◆ Assignment
Where a line in the listing below contains the word "wellFormed", copy that line.

● ● ● ●

-- ==== Sys2Proof/Tests/Slice0.lean ====
section
/-! SUPPORT. Small tests, each with its expected result from spec/ (95_test_vectors.md unless another rule is named), and for
every obligation with hypotheses a witness that meets them. -/

namespace Sys2Proof.Tests

open Sys2Proof Sys2Proof.Machine

/-! ### Helpers -/

/-- The default start of 95_test_vectors.md: reset, then INIT with a channel in bank 0. -/
def ready : State := acquireChannel true true State.reset

/-- What a field of the next state is. -/
def after {α : Type} (r : Result) (f : State → α) : Option α :=
  match r with
  | .next t => some (f t)
  | .fault _ => none
  | .refused _ => none

/-- The default start with one pixel written. -/
def withPixel (i : Fin 25) (p : Pixel) : State := ready.withPb (setPixel ready.pb i p)

/-- A button unit with these registers, on a block that runs, the line at a level, the clock at `now`. -/
def debAt (now : BitVec 32) (d : DebUnit) (level : Bool) : State := { ready with nowMs := now, deb0 := d, btn0 := level }

/-- The outcome of one DEB0 step: TOG0, LAST_TS0, PREV0, EVT. -/
def debOut (now : BitVec 32) (d : DebUnit) (level : Bool) : Option (DebUnit × List Notify) :=
  after (stepEvent (.deb .b0) (debAt now d level)) fun t => (t.deb0, t.evt)

/-- A block in the last bit of its frame. -/
def lastBitState : State := { ready with txState := .drain, txIdx := 25, shcnt := 1 }

/-- A block at the start of its hold. -/
def holdState : State := { ready with txState := .settle, txIdx := 25, settleCnt := 100, ledLog := [.bit false] }

/-- A block whose INIT found no channel. -/
def fatalState : State := acquireChannel false false State.reset

/-! ### Well-formedness and decoding -/

theorem test_wellFormed_refuses_low_reserved : (Instr.reserved 3).wellFormed = false := by decide
theorem test_wellFormed_boundary : (Instr.reserved 7).wellFormed = false ∧ (Instr.reserved 8).wellFormed = true := by decide

/-- The bit pictures of 30_encoding.md R66 written out, reserved bits 0. -/
theorem test_decode_pictures :
    decode 0b00000000000000000000000000000000 = .nop ∧ decode 0b00010000000000000000000000000000 = .clear ∧
    decode 0b00100000111111110000000010000001 = .setcolor 255 0 129 ∧
    decode 0b00110000000000000000000001100001 = .setxy 1 6 ∧ decode 0b01000000000000000000000000001010 = .render 10 ∧
    decode 0b01010000000000000000000000000000 = .start ∧ decode 0b01100000000000000000000000010100 = .map 4 1 ∧
    decode 0b01110000000000000000000000010011 = .rdpix 19 ∧ decode 0b10000000000000000000000000000000 = .reserved 8 ∧
    decode 0b11110000000000000000000000000000 = .reserved 15 := by decide

/-- Reserved bits are ignored (30_encoding.md R69, R73). -/
theorem test_decode_reserved_bits :
    decode 0x0ABCDEF0 = .nop ∧ decode 0x1FFFFFFF = .clear ∧ decode 0x2F123456 = .setcolor 0x12 0x34 0x56 ∧
    decode 0x3FFFFF8C = .setxy 4 0 ∧ decode 0x4FFFFFF3 = .render 3 ∧ decode 0x5FFFFFFF = .start ∧
    decode 0x6FFFFF8C = .map 4 0 ∧ decode 0x7FFFFFF8 = .rdpix 24 := by decide

/-- The words of 30_encoding.md R73 and 95_test_vectors.md, encoded. -/
theorem test_encode_words :
    encode .nop = 0x00000000 ∧ encode .clear = 0x10000000 ∧ encode (.setcolor 0x12 0x34 0x56) = 0x20123456 ∧
    encode (.setxy 2 3) = 0x30000032 ∧ encode (.render 3) = 0x40000003 ∧ encode .start = 0x50000000 ∧
    encode (.map 4 1) = 0x60000014 ∧ encode (.rdpix 24) = 0x70000018 ∧ encode (.reserved 15) = 0xF0000000 := by decide

/-- Only whole words are accesses (20_memory.md R56). -/
theorem test_access_width : decodeAccess 32 0x40000003 = .ok (.render 3) ∧ decodeAccess 8 3 = .error (.notWholeWord 8) ∧
    decodeTableWord 32 0x30000032 = some (.setxy 2 3) ∧ decodeTableWord 40 0 = none := by
  refine ⟨rfl, rfl, by decide, by decide⟩

/-- One word of every row of the table is the very next step's command, from reset and from a block with FATAL set. -/
theorem test_fetch_runs_command :
    after (step (State.reset.withFetchWord 32 0x00000000)) (·.err) = some false ∧
    after (step (State.reset.withFetchWord 32 0x10000000)) (·.pb[7]) = some ⟨0, 0, 0⟩ ∧
    after (step (State.reset.withFetchWord 32 0x20123456)) (·.color) = some ⟨0x12, 0x34, 0x56⟩ ∧
    after (step (State.reset.withFetchWord 32 0x30000053)) (·.errCode) = some 2 ∧
    after (step (State.reset.withFetchWord 32 0x40000003)) (·.err) = some false ∧
    after (step (State.reset.withFetchWord 32 0x50000000)) (·.txState) = some .drain ∧
    after (step (State.reset.withFetchWord 32 0x60000014)) (·.mapIdx) = some 19 ∧
    after (step (State.reset.withFetchWord 32 0x70000019)) (·.errCode) = some 4 ∧
    after (step (State.reset.withFetchWord 32 0x80000000)) (·.errCode) = some 1 ∧
    after (step (fatalState.withFetchWord 32 0x60000014)) (·.mapIdx) = some 19 := by decide

/-! ### Commands (L2.1 to L2.3, L2.8) -/

theorem test_map_vectors :
    after (exec (.map 0 0) ready) (·.mapIdx) = some 24 ∧ after (exec (.map 4 3) ready) (·.mapIdx) = some 9 ∧
    after (exec (.map 0 7) ready) (fun t => (t.mapIdx, t.errCode)) = some (0, 2) := by decide

/-- After .word 0x80000000, map 2, 2 reads 0x000C0868. -/
theorem test_map_status : after (exec (.map 2 2) (ready.raiseError .illegalOpcode)) State.status = some 0x000C0868 := by decide

theorem test_unmap_vectors : [0, 5, 9, 12, 15, 19, 20, 24].map unmapIndex =
    [(4, 4), (0, 3), (4, 3), (2, 2), (0, 1), (4, 1), (4, 0), (0, 0)] := by decide

theorem test_setcolor_setxy : after (exec (.setcolor 0x12 0x34 0x56) ready) (·.color) = some ⟨0x12, 0x34, 0x56⟩ ∧
    after (exec (.setxy 4 4) { ready with color := ⟨0x12, 0x34, 0x56⟩ }) (fun t => (t.pb[0], t.pb[1])) =
      some (⟨0x12, 0x34, 0x56⟩, ⟨0, 0, 0⟩) := by decide

theorem test_setxy_mapped_and_off : after (exec (.setxy 2 3) { ready with color := Config.lit }) (·.pb[7]) = some ⟨40, 0, 0⟩ ∧
    after (exec (.setxy 3 5) { ready with color := Config.lit }) (fun t => (t.pb[3], t.err, t.errCode)) =
      some (⟨0, 0, 0⟩, true, 2) := by decide

theorem test_clear : after (exec .clear (withPixel 5 ⟨9, 9, 9⟩)) (·.pb[5]) = some ⟨0, 0, 0⟩ := by decide

theorem test_rdpix : after (exec (.rdpix 0) (withPixel 0 ⟨0x12, 0x34, 0x56⟩)) (·.rdata) = some 0x00123456 ∧
    after (exec (.rdpix 24) (withPixel 24 ⟨0, 0, 0xFF⟩)) (·.rdata) = some 0x000000FF ∧
    after (exec (.rdpix 31) ready) (fun t => (t.rdata, t.errCode)) = some (0, 4) := by decide

/-- The illustrative bitmap 0x42221F: LIT at 2, 7, 11, 19 to 24. -/
theorem test_draw_seven : (List.finRange 25).filter (fun i => (drawGlyph 0x42221F)[i] = Config.lit) =
    [2, 7, 11, 19, 20, 21, 22, 23, 24] := by decide

/-- The illustrative bitmap 0x400004: LIT at 2 and 22, the rest black. -/
theorem test_draw_one : (List.finRange 25).filter (fun i => (drawGlyph 0x400004)[i] ≠ ⟨0, 0, 0⟩) = [2, 22] := by decide

theorem test_render_bad_digit : after (exec (.render 10) (withPixel 3 ⟨5, 5, 5⟩)) (fun t => (t.pb[3], t.errCode)) =
    some (⟨5, 5, 5⟩, 3) := by decide

theorem test_start : after (exec .start ready) (fun t => (t.txState, t.txIdx, t.status)) = some (.drain, 0, 0x00000809) := by
  decide

/-- The first code is kept (P4). -/
theorem test_error_status : (ready.raiseError .illegalOpcode).status = 0x00000868 ∧
    ((ready.raiseError .illegalOpcode).raiseError .badCoord).status = 0x00000868 ∧
    (ready.raiseError .badCoord).status = 0x000008A8 ∧ (ready.raiseError .badDigit).status = 0x000008E8 ∧
    (ready.raiseError .badIndex).status = 0x00000928 := by decide

/-! ### Transmitter (L2.4, L2.5) -/

theorem test_init_banks : ready.status = 0x00000808 ∧ (acquireChannel true false State.reset).status = 0x00000808 ∧
    (acquireChannel false true State.reset).status = 0x00000818 ∧ fatalState.status = 0x00000804 := by decide

theorem test_pixel_words : pixelWord Config.lit = 0x002800 ∧ pixelWord ⟨0x12, 0x34, 0x56⟩ = 0x341256 ∧
    pixelWord ⟨0, 0, 0xFF⟩ = 0x0000FF ∧ pixelWord ⟨0, 0xFF, 0⟩ = 0xFF0000 := by decide

/-- 0011 0100 0001 0010 0101 0110. -/
theorem test_wire_bits : wireBits (pixelWord ⟨0x12, 0x34, 0x56⟩) =
    [false, false, true, true, false, true, false, false, false, false, false, true,
     false, false, true, false, false, true, false, true, false, true, true, false] := by decide

theorem test_held_before_init : enabled .host { State.reset with cmdQ := [0x00000000] } = false ∧
    enabled .host { lastBitState with cmdQ := [0x00000000] } = false := by decide

theorem test_hold_holds_start_only : enabled .host { holdState with cmdQ := [0x50000000] } = false ∧
    enabled .host { holdState with cmdQ := [0x40000007] } = true := by decide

● ● ● ●

◆ Answer to the problem
theorem test_wellFormed_refuses_low_reserved : (Instr.reserved 3).wellFormed = false := by decide
theorem test_wellFormed_boundary : (Instr.reserved 7).wellFormed = false ∧ (Instr.reserved 8).wellFormed = true := by decide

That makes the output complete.